In 2006, CARB adopted regulations that limited the sulfur content of fuel used in the auxiliary engines of oceangoing vessels within 24 nautical miles of the California coast.  The regulations were designed to reduce the public health impacts of diesel particulate pollution that blows inland from ships off the coast and at dock.  PMSA sued and won a ruling blocking these regulations on the basis that California did not get a waiver from the U.S. Environmental Protection Agency before enacting them.  

CARB went back to the drawing board and revised the regulations to eliminate the need for an EPA waiver and to expand their scope to vessels' main engines as well as auxiliary engines.  The new rules require most ships to use relatively clean marine fuel starting this July, and marine fuel having 1,000 ppm sulfur or less by January 1, 2012.  CARB estimates that this rule will prevent roughly 3,500 premature deaths by 2015, with a total valuation of $33 billion.  

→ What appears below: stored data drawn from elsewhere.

-- ==== Sys2Proof/Machine/Receiver.lean ====
section
/-! DEFINITION. The receiver (41_receiver.md R120 to R142): one definition per case of `RX_FEED`, each under its guard (R73). -/

namespace Sys2Proof.Machine

/-- `RX.IDLE.START` (R125): buffer the start marker at index 0. -/
def execRxIdleStart (s : State) : Outcome :=
  whenGuard (idleStartGuard stx s) (s.storeByte 0 stx .lengthNext 1 (0x00#8 ^^^ stx))

/-- `RX.IDLE.REJECT` (R126): NAK; state, count, buffer and accumulator unchanged, "no buffer growth" (log 11). -/
def execRxIdleReject (d : Byte) (s : State) : Outcome :=
  whenGuard (idleRejectGuard d s) (.next (s.takeRejection .badStart))

/-- `RX.LEN.ACCEPT` (R128): buffer the declared length at index 1. -/
def execRxLenAccept (d : Byte) (s : State) : Outcome :=
  whenGuard (lenAcceptGuard d s) (s.storeByte 1 d .dataNext 2 (s.rxAcc ^^^ d))

/-- `RX.LEN.ZERO` (R129). -/
def execRxLenZero (s : State) : Outcome :=
  whenGuard (lenZeroGuard 0x00#8 s) (.next (s.rejectFrame .zeroLength))

/-- `RX.LEN.OVERSIZE` (R130). -/
def execRxLenOversize (d : Byte) (s : State) : Outcome :=
  whenGuard (lenOversizeGuard d s) (.next (s.rejectFrame .oversize))

/-- A payload byte, if `DATA_NEXT` and the guard's condition on `rx_count` and `L` holds (R132, R133): buffered at index `rx_count`. -/
def State.payloadByte (s : State) (d : Byte) (cond : Nat → Nat → Prop) [∀ n L, Decidable (cond n L)]
    (st : RxState) : Outcome :=
  whenGuard (s.rxState = .dataNext) <|
    onRead (s.memRead 1) fun L =>
      whenGuard (cond s.rxCount L.toNat) <|
        s.storeByte s.rxCount d st (s.rxCount + 1) (s.rxAcc ^^^ d)

/-- `RX.DATA.MORE` (R132). -/
def execRxDataMore (d : Byte) (s : State) : Outcome :=
  s.payloadByte d (fun n L => n + 1 < 2 + L) .dataNext

/-- `RX.DATA.LAST` (R133). -/
def execRxDataLast (d : Byte) (s : State) : Outcome :=
  s.payloadByte d (fun n L => n + 1 = 2 + L) .checksumNext

/-- `RX.CK.MATCH` (R135): the checksum byte is not buffered. -/
def execRxCkMatch (d : Byte) (s : State) : Outcome :=
  whenGuard (ckMatchGuard d s)
    (.next ((s.setReceiver .etxNext s.rxCount s.rxAcc).emit [.result .pending]))

/-- `RX.CK.MISMATCH` (R136). -/
def execRxCkMismatch (d : Byte) (s : State) : Outcome :=
  whenGuard (ckMismatchGuard d s) (.next (s.rejectFrame .badChecksum))

/-- `RX.ETX.ACCEPT` (R138): the dispatch calls in order, then the ACK, frame reset, result (R142). -/
def execRxEtxAccept (s : State) : Outcome :=
  whenGuard (etxAcceptGuard etx s) <|
    onPayload s.classify fun p =>
      .next (s.frameReset.emit (dispatchEvents p ++ [.reply ack, .result (.accepted p)]))

/-- `RX.ETX.REJECT` (R139). -/
def execRxEtxReject (d : Byte) (s : State) : Outcome :=
  whenGuard (etxRejectGuard d s) (.next (s.rejectFrame .badEtx))

end Sys2Proof.Machine
end

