-- ==== Sys2Proof/Laws/Decode.lean ====
section
/-! SUPPORT. The fields of a composed operation word, the decoder at each operation code, and what a selected case says of its guard
(30_encoding.md R70 to R73). -/

namespace Sys2Proof
open Sys2Proof.Machine

@[simp] theorem opOf_opWord (op : BitVec 4) (d : Byte) : opOf (opWord op d) = op := by
  apply BitVec.eq_of_getLsbD_eq
  intro i hi
  simp only [opOf, opWord, BitVec.getLsbD_extractLsb', BitVec.getLsbD_append]
  have h : ¬ 8 + i < 8 := by omega
  simp [hi, h]

@[simp] theorem dataOf_opWord (op : BitVec 4) (d : Byte) : dataOf (opWord op d) = d := by
  apply BitVec.eq_of_getLsbD_eq
  intro i hi
  simp only [dataOf, opWord, BitVec.getLsbD_extractLsb', BitVec.getLsbD_append]
  simp [hi]

/-- A word is its operation code and its data byte (R70). -/
theorem opWord_fields (w : OpWord) : opWord (opOf w) (dataOf w) = w := by
  apply BitVec.eq_of_getLsbD_eq
  intro i hi
  simp only [opOf, dataOf, opWord, BitVec.getLsbD_extractLsb', BitVec.getLsbD_append]
  by_cases h : i < 8
  · simp [h]
  · have h4 : i - 8 < 4 := by omega
    have h8 : 8 + (i - 8) = i := by omega
    simp [h, h4, h8]

theorem opWord_inj {op op' : BitVec 4} {d d' : Byte} : opWord op d = opWord op' d' ↔ op = op' ∧ d = d' := by
  constructor
  · intro h
    exact ⟨by simpa using congrArg opOf h, by simpa using congrArg dataOf h⟩
  · rintro ⟨rfl, rfl⟩; rfl

/-! ### The decoder at each operation code -/

variable (s : State) (d : Byte)

@[simp] theorem decodeOp_reset : decodeOp (opWord 0x0#4 d) s = .ok (.reset d) := by simp [decodeOp]
@[simp] theorem decodeOp_feed : decodeOp (opWord 0x1#4 d) s = selectRx d s := by simp [decodeOp]
@[simp] theorem decodeOp_ckClear : decodeOp (opWord 0x2#4 d) s = .ok (.ckClear d) := by simp [decodeOp]
@[simp] theorem decodeOp_ckFold : decodeOp (opWord 0x3#4 d) s = .ok (.ckFold d) := by simp [decodeOp]
@[simp] theorem decodeOp_encByte : decodeOp (opWord 0x4#4 d) s = selectEnc d s := by simp [decodeOp]
@[simp] theorem decodeOp_encEnd : decodeOp (opWord 0x5#4 d) s = .ok (.encEnd d) := by simp [decodeOp]
@[simp] theorem decodeOp_decCount : decodeOp (opWord 0x6#4 d) s = .ok (selectDec d) := by simp [decodeOp]
@[simp] theorem decodeOp_reserved7 : decodeOp (opWord 0x7#4 d) s = .ok (.reserved7 d) := by simp [decodeOp]

theorem opcode_cases (op : BitVec 4) :
    op = 0x0#4 ∨ op = 0x1#4 ∨ op = 0x2#4 ∨ op = 0x3#4 ∨ op = 0x4#4 ∨ op = 0x5#4 ∨ op = 0x6#4 ∨ op = 0x7#4 ∨
      ∃ low : BitVec 3, op = 1#1 ++ low := by
  revert op; decide

@[simp] theorem decodeOp_reserved8F (low : BitVec 3) :
    decodeOp (opWord (1#1 ++ low) d) s = .ok (.reserved8F low d) := by
  simp only [decodeOp, opOf_opWord, dataOf_opWord]
  have h : ∀ l : BitVec 3, l = 0 ∨ l = 1 ∨ l = 2 ∨ l = 3 ∨ l = 4 ∨ l = 5 ∨ l = 6 ∨ l = 7 := by decide
  rcases h low with rfl | rfl | rfl | rfl | rfl | rfl | rfl | rfl <;> rfl

/-- What a word presented in a state can be decoded to, by operation code. -/
theorem decodeOp_cases (w : OpWord) :
    (∃ d, w = opWord 0x0#4 d ∧ decodeOp w s = .ok (.reset d)) ∨
    (∃ d, w = opWord 0x1#4 d ∧ decodeOp w s = selectRx d s) ∨
    (∃ d, w = opWord 0x2#4 d ∧ decodeOp w s = .ok (.ckClear d)) ∨
    (∃ d, w = opWord 0x3#4 d ∧ decodeOp w s = .ok (.ckFold d)) ∨
    (∃ d, w = opWord 0x4#4 d ∧ decodeOp w s = selectEnc d s) ∨
    (∃ d, w = opWord 0x5#4 d ∧ decodeOp w s = .ok (.encEnd d)) ∨
    (∃ d, w = opWord 0x6#4 d ∧ decodeOp w s = .ok (selectDec d)) ∨
    (∃ d, w = opWord 0x7#4 d ∧ decodeOp w s = .ok (.reserved7 d)) ∨
    (∃ low d, w = opWord (1#1 ++ low) d ∧ decodeOp w s = .ok (.reserved8F low d)) := by
  have hw := opWord_fields w
  rcases opcode_cases (opOf w) with h | h | h | h | h | h | h | h | ⟨low, h⟩ <;> rw [h] at hw
  · exact .inl ⟨_, hw.symm, by rw [← hw]; simp⟩
  · exact .inr (.inl ⟨_, hw.symm, by rw [← hw]; simp⟩)
  · exact .inr (.inr (.inl ⟨_, hw.symm, by rw [← hw]; simp⟩))
  · exact .inr (.inr (.inr (.inl ⟨_, hw.symm, by rw [← hw]; simp⟩)))
  · exact .inr (.inr (.inr (.inr (.inl ⟨_, hw.symm, by rw [← hw]; simp⟩))))
  · exact .inr (.inr (.inr (.inr (.inr (.inl ⟨_, hw.symm, by rw [← hw]; simp⟩)))))
  · exact .inr (.inr (.inr (.inr (.inr (.inr (.inl ⟨_, hw.symm, by rw [← hw]; simp⟩))))))
  · exact .inr (.inr (.inr (.inr (.inr (.inr (.inr (.inl ⟨_, hw.symm, by rw [← hw]; simp⟩)))))))
  · exact .inr (.inr (.inr (.inr (.inr (.inr (.inr (.inr ⟨low, _, hw.symm, by rw [← hw]; simp⟩)))))))

/-! ### The decoder does not read the words still presented -/

@[simp] theorem memRead_setPending (ws : List OpWord) (i : Nat) : (s.setPending ws).memRead i = s.memRead i := rfl

@[simp] theorem selectRx_setPending (ws : List OpWord) : selectRx d (s.setPending ws) = selectRx d s := rfl

@[simp] theorem selectEnc_setPending (ws : List OpWord) : selectEnc d (s.setPending ws) = selectEnc d s := rfl

@[simp] theorem decodeOp_setPending (w : OpWord) (ws : List OpWord) : decodeOp w (s.setPending ws) = decodeOp w s := rfl

/-! ### A selected case's guard holds -/

variable {s d}

theorem selectRx_guard {i : Instr} (h : selectRx d s = .ok i) : caseGuard i s ∧ encode i = .opw12 (opWord 0x1#4 d) := by
  unfold selectRx at h
  split at h
  · next hs =>
    cases h
    split
    · next hd => subst hd; exact ⟨⟨hs, rfl⟩, rfl⟩
    · next hd => exact ⟨⟨hs, hd⟩, rfl⟩
  · next hs =>
    cases h
    split
    · next hd => subst hd; exact ⟨⟨hs, rfl⟩, rfl⟩
    · next hd =>
      split
      · next hc =>
        refine ⟨⟨hs, ?_, hc⟩, rfl⟩
        rcases Nat.eq_zero_or_pos d.toNat with h0 | h0
        · exact absurd (BitVec.eq_of_toNat_eq (by simpa using h0)) hd
        · exact h0
      · next hc => exact ⟨⟨hs, by omega⟩, rfl⟩
  · next hs =>
    split at h
    · cases h
    · next L hL =>
      have hL' := (memRead_ok_iff.1 hL).2
      split at h
      · next hc => cases h; exact ⟨⟨hs, L, hL', hc⟩, rfl⟩
      · split at h
        · next hc => cases h; exact ⟨⟨hs, L, hL', hc⟩, rfl⟩
        · cases h
  · next hs =>
    cases h
    split
    · next hd => exact ⟨⟨hs, hd⟩, rfl⟩
    · next hd => exact ⟨⟨hs, hd⟩, rfl⟩
  · next hs =>
    cases h
    split
    · next hd => subst hd; exact ⟨⟨hs, rfl⟩, rfl⟩
    · next hd => exact ⟨⟨hs, hd⟩, rfl⟩

theorem selectEnc_guard {i : Instr} (h : selectEnc d s = .ok i) : caseGuard i s ∧ encode i = .opw12 (opWord 0x4#4 d) := by
  unfold selectEnc at h
  split at h
  · next hp => cases h; exact ⟨hp, rfl⟩
  · next hp =>
    have hp : s.encPos = 0 := by simpa using hp
    split at h
    · next hd => cases h; exact ⟨⟨hp, hd⟩, rfl⟩
    · next hd =>
      have hd : d = s.encValue := by simpa using hd
      split at h
      · next hc => cases h; exact ⟨⟨hp, hd, hc⟩, rfl⟩
      · split at h
        · next hc => cases h; exact ⟨⟨hp, hd, hc⟩, rfl⟩
        · cases h

theorem selectDec_guard (d : Byte) (s : State) :
    caseGuard (selectDec d) s ∧ encode (selectDec d) = .opw12 (opWord 0x6#4 d) := by
  unfold selectDec
  split
  · next h => subst h; exact ⟨rfl, rfl⟩
  · next h => exact ⟨h, rfl⟩

/-- The case the decoder selects has its guard satisfied and encodes back to the word (R73). -/
theorem decodeOp_guard {w : OpWord} {i : Instr} (h : decodeOp w s = .ok i) : caseGuard i s ∧ encode i = .opw12 w := by
  rcases decodeOp_cases s w with ⟨d, rfl, e⟩ | ⟨d, rfl, e⟩ | ⟨d, rfl, e⟩ | ⟨d, rfl, e⟩ | ⟨d, rfl, e⟩ | ⟨d, rfl, e⟩ |
    ⟨d, rfl, e⟩ | ⟨d, rfl, e⟩ | ⟨low, d, rfl, e⟩ <;> rw [e] at h
  · cases h; exact ⟨trivial, rfl⟩
  · exact selectRx_guard h
  · cases h; exact ⟨trivial, rfl⟩
  · cases h; exact ⟨trivial, rfl⟩
  · exact selectEnc_guard h
  · cases h; exact ⟨trivial, rfl⟩
  · cases h; exact selectDec_guard d s
  · cases h; exact ⟨trivial, rfl⟩
  · cases h; exact ⟨trivial, rfl⟩

end Sys2Proof
end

Whether PMSA wins this latest lawsuit or not, an international treaty to which the U.S. is a signatory will probably require 1,000 ppm sulfur fuel to be used by ships within 220 miles off the entire coastline of the U.S. beginning in 2015.  My colleague Rich Kassel blogged about this here.  So why the rush to the courthouse?  

Money.  Low-sulfur marine fuel is more expensive than the nasty stuff that ships use now.  So if PMSA wins its second lawsuit, its members can avoid potential price increases of pennies per pound of cargo.  And the thousands of people who will die prematurely because of this?  As the great Tom Lehrer has Wehrner Von Braun say in the eponymous song:  "That's not my department."